START Records supplied

theorem pixel_spriteDrawn (cx : Fin 64) (cy : Fin 32) :
    pixel (spriteDrawn x y n s).gfx cx cy = (pixel s.gfx cx cy ^^ spriteCovers s x y n cx cy) :=
  (drawSprite_spec s x y n).1 cx cy

theorem getV_vf_spriteDrawn :
    (spriteDrawn x y n s).getV vf = flagByte (drawSprite x y (s.bytes s.ea n.toNat) s).2 := by
  simp [spriteDrawn, collisionFlag]

/-- A covered cell that was on is a cell that goes from on to off. -/
theorem getV_vf_spriteDrawn_eq_one_iff : (spriteDrawn x y n s).getV vf = 1 ↔
    ∃ cx cy, pixel s.gfx cx cy = true ∧ pixel (spriteDrawn x y n s).gfx cx cy = false := by
  have hit := (drawSprite_spec s x y n).2
  rw [getV_vf_spriteDrawn, flagByte_eq_one_iff, hit]
  refine exists₂_congr fun cx cy => ?_
  rw [pixel_spriteDrawn]
  cases pixel s.gfx cx cy <;> simp

end SpriteDrawn

/-- Settles O56: the two ends of DRW. -/
theorem drawFlipsTheCoveredCells : Obligations.DrawFlipsTheCoveredCells := by
  refine fun s x y n => ⟨fun hfits => ?drawn, fun hn hout => ?outOfBounds⟩
  case drawn =>
    have flag : (spriteDrawn x y n s).getV vf = 1 ∨ (spriteDrawn x y n s).getV vf = 0 := by
      rw [getV_vf_spriteDrawn]
      exact flagByte_eq_one_or_zero _
    exact ⟨_, exec_drw_of_fits hfits, rfl, pixel_spriteDrawn s x y n, flag, getV_vf_spriteDrawn_eq_one_iff s x y n,
      vExcept_spriteDrawn s x y n, (onlyChanges_spriteDrawn s x y n).setReply _⟩
  case outOfBounds =>
    rw [exec_drw_of_outside hn hout]
    exact raise_tookFault _ s

/-! ### The second draw (R183) -/

/-- A DRW that completed had its sprite inside memory, or none to read. -/
theorem fits_of_drw_completed {s t : State} {x y n : Nibble} (h : exec (.drw x y n) s = .next t)
    (hdone : Completed t) : n = 0 ∨ s.ea + n.toNat ≤ 0x1000 := by
  by_contra hfits
  obtain ⟨hn, hout⟩ := not_or.mp hfits
  obtain ⟨t', ht', hfault⟩ := (drawFlipsTheCoveredCells s x y n).2 hn (Nat.lt_of_not_le hout)
  obtain rfl : t = t' := Host.Outcome.next.inj (h.symm.trans ht')
  exact hfault.not_completed hdone

/-- The cells a sprite covers depend on its coordinates, I and memory only. -/
theorem spriteCovers_congr {s t : State} {x y : Nibble} (hx : t.getV x = s.getV x) (hy : t.getV y = s.getV y)
    (hi : t.i = s.i) (hmem : ∀ a, t.byte a = s.byte a) (n : Nibble) (cx : Fin 64) (cy : Fin 32) :
    spriteCovers t x y n cx cy = spriteCovers s x y n cx cy := by
  have hcol : spriteX x t = spriteX x s := by rw [spriteX, spriteX, hx]
  have hline : spriteY y t = spriteY y s := by rw [spriteY, spriteY, hy]
  have haddr : t.ea = s.ea := by rw [State.ea, State.ea, hi]
  rw [spriteCovers, spriteCovers, hcol, hline, haddr, hmem]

END Records supplied

- Assigned task
Repeat the data above starting at the line with "case outOfBounds =>" and ending at its last line, exactly, with no other lines.

- Output for this task
  case outOfBounds =>
    rw [exec_drw_of_outside hn hout]
    exact raise_tookFault _ s

/-! ### The second draw (R183) -/

/-- A DRW that completed had its sprite inside memory, or none to read. -/
theorem fits_of_drw_completed {s t : State} {x y n : Nibble} (h : exec (.drw x y n) s = .next t)
    (hdone : Completed t) : n = 0 ∨ s.ea + n.toNat ≤ 0x1000 := by
  by_contra hfits
  obtain ⟨hn, hout⟩ := not_or.mp hfits
  obtain ⟨t', ht', hfault⟩ := (drawFlipsTheCoveredCells s x y n).2 hn (Nat.lt_of_not_le hout)
  obtain rfl : t = t' := Host.Outcome.next.inj (h.symm.trans ht')
  exact hfault.not_completed hdone

/-- The cells a sprite covers depend on its coordinates, I and memory only. -/
theorem spriteCovers_congr {s t : State} {x y : Nibble} (hx : t.getV x = s.getV x) (hy : t.getV y = s.getV y)
    (hi : t.i = s.i) (hmem : ∀ a, t.byte a = s.byte a) (n : Nibble) (cx : Fin 64) (cy : Fin 32) :
    spriteCovers t x y n cx cy = spriteCovers s x y n cx cy := by
  have hcol : spriteX x t = spriteX x s := by rw [spriteX, spriteX, hx]
  have hline : spriteY y t = spriteY y s := by rw [spriteY, spriteY, hy]
  have haddr : t.ea = s.ea := by rw [State.ea, State.ea, hi]
  rw [spriteCovers, spriteCovers, hcol, hline, haddr, hmem]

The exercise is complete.